What you should do: Work out how many lines in this listing hold the word "loop", and give the number with nothing added.

Records to use:

-- ==== Sys2Proof/Machine/KeySchedule.lean ====
section
/-! DEFINITION. Unit KS, the key schedule (41_key_schedule.md R130 to R134), for any parameters. -/

namespace Sys2Proof.Machine

/-- The next n round keys from a key state: select, then update (41_key_schedule.md R134). -/
def expandFrom (p : Params) : Nat → Block → List RoundKey
  | 0, _ => []
  | n + 1, kst => p.ksSelect kst :: expandFrom p n (p.ksUpdate kst)

/-- `expand(K)`: ROUNDS round keys, the first from K itself (41_key_schedule.md R134). -/
def expand (p : Params) (key : Block) : List RoundKey := expandFrom p p.rounds key

end Sys2Proof.Machine
end

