-- ==== Sys2Proof/Laws/Ops.lean ====
section
/-! SUPPORT. One lemma per shared operation that says once what it can do. -/

namespace Sys2Proof.Machine

/-! The capacity depends on the parameters alone, and the block written next on HOLDLEN alone. -/

@[simp] theorem holdBlocks_msgblkChain (p : Params) (l : Bool) (n : Nat) (d : Block) (s : State) :
    (msgblkChain p l n d s).holdBlocks = s.holdBlocks := rfl
@[simp] theorem holdBytes_msgblkChain (p : Params) (l : Bool) (n : Nat) (d : Block) (s : State) :
    (msgblkChain p l n d s).holdBytes = s.holdBytes := rfl
@[simp] theorem holdWriteBlock_msgblkChain (p : Params) (l : Bool) (n : Nat) (d : Block) (s : State) :
    holdWriteBlock (msgblkChain p l n d s) = holdWriteBlock s := rfl
@[simp] theorem holdBytes_complete (d : Block) (n : Nat) (s : State) : (complete d n s).holdBytes = s.holdBytes := rfl
@[simp] theorem holdBytes_sampled (r : List HostEvent) (s : State) : (sampled r s).holdBytes = s.holdBytes := rfl

/-- A guarded command either takes the abort of its first failed check, or is accepted with every check met. -/
theorem guarded_cases {p : Params} {checks : List (Bool × Code)} {s : State} {acc r : Result} (h : guarded p checks s acc = r) :
    (∃ c, firstFailed checks = some c ∧ r = .next (abort p c s)) ∨ (firstFailed checks = none ∧ r = acc) := by
  unfold guarded at h
  cases hf : firstFailed checks with
  | some c => rw [hf] at h; exact Or.inl ⟨c, rfl, h.symm⟩
  | none => rw [hf] at h; exact Or.inr ⟨rfl, h.symm⟩

@[simp] theorem firstFailed_nil : firstFailed [] = none := rfl

/-- The first check that fails decides. -/
@[simp] theorem firstFailed_cons (b : Bool) (c : Code) (l : List (Bool × Code)) :
    firstFailed ((b, c) :: l) = if b then firstFailed l else some c := rfl

/-- Checks that all hold let the command through. -/
theorem guarded_accept {p : Params} {checks : List (Bool × Code)} {s : State} {acc : Result} (h : firstFailed checks = none) :
    guarded p checks s acc = acc := by simp [guarded, h]

/-- A failed check aborts. -/
theorem guarded_abort {p : Params} {checks : List (Bool × Code)} {s : State} {acc : Result} {c : Code} (h : firstFailed checks = some c) :
    guarded p checks s acc = .next (abort p c s) := by simp [guarded, h]

/-- No check fails exactly when all hold. -/
theorem firstFailed_none_iff (l : List (Bool × Code)) : firstFailed l = none ↔ ∀ e ∈ l, e.1 = true := by
  induction l with
  | nil => simp
  | cons e l ih =>
    obtain ⟨b, c⟩ := e
    cases b <;> simp [ih]

/-- The code of a failed check is the code of one of the checks. -/
theorem firstFailed_some_mem {l : List (Bool × Code)} {c : Code} (h : firstFailed l = some c) : (false, c) ∈ l := by
  induction l with
  | nil => simp at h
  | cons e l ih =>
    obtain ⟨b, d⟩ := e
    cases b
    · simp at h; simp [h]
    · simp at h; exact List.mem_cons_of_mem _ (ih h)

/-- The length checks of a block command (42_mode_engine.md R157). -/
theorem lengthChecks_none (first last : Bool) (n : Nat) :
    firstFailed (lengthChecks first last n) = none ↔ n ≤ 16 ∧ (last = true ∨ n = 16) ∧ (first = true ∨ n ≠ 0) := by
  rw [firstFailed_none_iff]
  simp [lengthChecks]

/-- MemRead: inside the buffer the cut block, outside nothing (20_memory.md R55). -/
theorem memRead_cases (s : State) (i n : Nat) :
    (i < s.holdBlocks ∧ memRead s i n = some (trunc (Memory.readBlock s.hold i) n)) ∨
    (s.holdBlocks ≤ i ∧ memRead s i n = none) := by
  unfold memRead
  by_cases h : i < s.holdBlocks
  · exact Or.inl ⟨h, by rw [if_pos h]⟩
  · exact Or.inr ⟨by omega, by rw [if_neg h]⟩

/-- MemWrite: inside the buffer HOLD alone changes, outside nothing happens (20_memory.md R55). -/
theorem memWrite_cases (s : State) (i n : Nat) (v : Block) :
    (i < s.holdBlocks ∧ memWrite s i n v = some { s with hold := Memory.writeBlock s.hold i (trunc v n) }) ∨
    (s.holdBlocks ≤ i ∧ memWrite s i n v = none) := by
  unfold memWrite
  by_cases h : i < s.holdBlocks
  · exact Or.inl ⟨h, by rw [if_pos h]⟩
  · exact Or.inr ⟨by omega, by rw [if_neg h]⟩

/-- Recovered plaintext: nothing for an empty block; else HOLD and HOLDLEN alone change, and only inside the buffer
(42_mode_engine.md R165). -/
theorem holdAppend_cases (n : Nat) (v : Block) (s : State) :
    (n = 0 ∧ holdAppend n v s = some s) ∨
    (n ≠ 0 ∧ holdWriteBlock s < s.holdBlocks ∧
      holdAppend n v s = some { s with
        hold := Memory.writeBlock s.hold (holdWriteBlock s) (trunc v n)
        holdlen := s.holdlen + BitVec.ofNat 32 n }) ∨
    (n ≠ 0 ∧ s.holdBlocks ≤ holdWriteBlock s ∧ holdAppend n v s = none) := by
  unfold holdAppend
  by_cases h : n = 0
  · exact Or.inl ⟨h, by rw [if_pos h]⟩
  · rw [if_neg h]
    rcases memWrite_cases s (holdWriteBlock s) n v with ⟨hb, e⟩ | ⟨hb, e⟩
    · exact Or.inr (Or.inl ⟨h, hb, by rw [e]⟩)
    · exact Or.inr (Or.inr ⟨h, hb, by rw [e]⟩)

/-- A block that fits the buffer has a block number inside it. -/
theorem holdWriteBlock_lt (n : Nat) (s : State) (hn : n ≠ 0) (h : s.holdlen.toNat + n ≤ s.holdBytes) :
    holdWriteBlock s < s.holdBlocks := by
  unfold holdWriteBlock
  unfold State.holdBytes at h
  omega

/-- A message block that fits is held back: the model's fault is not raised. -/
theorem holdAppend_fits (n : Nat) (v : Block) (s : State) (h : s.holdlen.toNat + n ≤ s.holdBytes) :
    ∃ t, holdAppend n v s = some t := by
  rcases holdAppend_cases n v s with ⟨_, e⟩ | ⟨_, _, e⟩ | ⟨hn, hb, _⟩
  · exact ⟨_, e⟩
  · exact ⟨_, e⟩
  · have := holdWriteBlock_lt n s hn h
    omega

/-- The capacity is at most 2^20 bytes (10_state.md R27). -/
theorem holdBytes_le (s : State) : s.holdBytes ≤ 1048576 := by
  have := s.cfg.holdBlocksLessOne.isLt
  unfold State.holdBytes State.holdBlocks holdBlocks
  omega

/-- HOLDLEN after an append that fits does not wrap. -/
theorem holdlen_append (n : Nat) (s : State) (h : s.holdlen.toNat + n ≤ s.holdBytes) :
    (s.holdlen + BitVec.ofNat 32 n).toNat = s.holdlen.toNat + n := by
  have := holdBytes_le s
  simp only [BitVec.toNat_add, BitVec.toNat_ofNat]
  omega

/-- A read below HOLDLEN names a block inside the buffer, where HOLDLEN keeps its bound (43_tag_and_release.md R196). -/
theorem memRead_inside (s : State) (i n : Nat) (hi : 16 * i < s.holdlen.toNat) (hc : s.holdlen.toNat ≤ s.holdBytes) :
    memRead s i n = some (trunc (Memory.readBlock s.hold i) n) := by
  rcases memRead_cases s i n with ⟨_, e⟩ | ⟨hb, _⟩
  · exact e
  · unfold State.holdBytes at hc; omega

end Sys2Proof.Machine
end

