-- ==== Sys2Proof/Machine/Aead.lean ====
section
/-! DEFINITION. The mode as one pure function (42_mode_engine.md R171), for any parameters: no register, no port. -/

namespace Sys2Proof.Machine

/-- The pair (Y, Δ) of the mode. -/
structure Chain where
  y : Block
  d : Block
deriving DecidableEq, Repr

/-- The mask of one block of the sequence (42_mode_engine.md R171). -/
def pieceMask (p : Params) (dc : DomainConstants) (dom : Domain) (q : Piece) (c : Chain) : Block :=
  nextMask p (domainConst dc dom (blockKind q.last q.len)) c.d

/-- Absorb the blocks of associated data (42_mode_engine.md R171, first loop). -/
def absorbPieces (p : Params) (dc : DomainConstants) (rk : List RoundKey) : List Piece → Chain → Chain
  | [], c => c
  | q :: rest, c =>
    absorbPieces p dc rk rest
      ⟨nextY p rk q.block q.len c.y (pieceMask p dc .ad q c), pieceMask p dc .ad q c⟩

/-- The message blocks in one direction: the bytes that come out and the chain after (42_mode_engine.md R171, second loop). The
chain is driven by the plaintext in both directions. -/
def messagePieces (p : Params) (dc : DomainConstants) (rk : List RoundKey) (dir : Dir) :
    List Piece → Chain → List Byte × Chain
  | [], c => ([], c)
  | q :: rest, c =>
    let out := firstBytes (streamXor p q.block q.len c.y) q.len
    let mask := pieceMask p dc .msg q c
    let next := messagePieces p dc rk dir rest
      ⟨nextY p rk (messagePlain p dir q.block q.len c.y) q.len c.y mask, mask⟩
    (out ++ next.1, next.2)

/-- The chain after Init: Y0 and the initial mask (42_mode_engine.md R171). -/
def initialChain (p : Params) (key nonce : Block) : Chain :=
  ⟨cipherE p (expand p key) nonce, p.deltaInit key (cipherE p (expand p key) nonce)⟩

/-- The bytes that come out of one whole operation, and the tag (42_mode_engine.md R171). -/
def aeadRun (p : Params) (dc : DomainConstants) (dir : Dir) (key nonce : Block) (ad msg : List Byte) : List Byte × Block :=
  let c := absorbPieces p dc (expand p key) (pieces ad) (initialChain p key nonce)
  let r := messagePieces p dc (expand p key) dir (pieces msg) c
  (r.1, r.2.y)

/-- `AEAD_ENC(K, N, A, P)`: ciphertext and tag (42_mode_engine.md R171). -/
def aeadEnc (p : Params) (dc : DomainConstants) (key nonce : Block) (ad pt : List Byte) : List Byte × Block :=
  aeadRun p dc .enc key nonce ad pt

/-- `AEAD_DEC(K, N, A, C, T)`: the plaintext when the final Y equals T, else nothing (42_mode_engine.md R171). -/
def aeadDec (p : Params) (dc : DomainConstants) (key nonce : Block) (ad ct : List Byte) (tag : Block) : Option (List Byte) :=
  if (aeadRun p dc .dec key nonce ad ct).2 = tag then some (aeadRun p dc .dec key nonce ad ct).1 else none

end Sys2Proof.Machine
end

Expected output: 2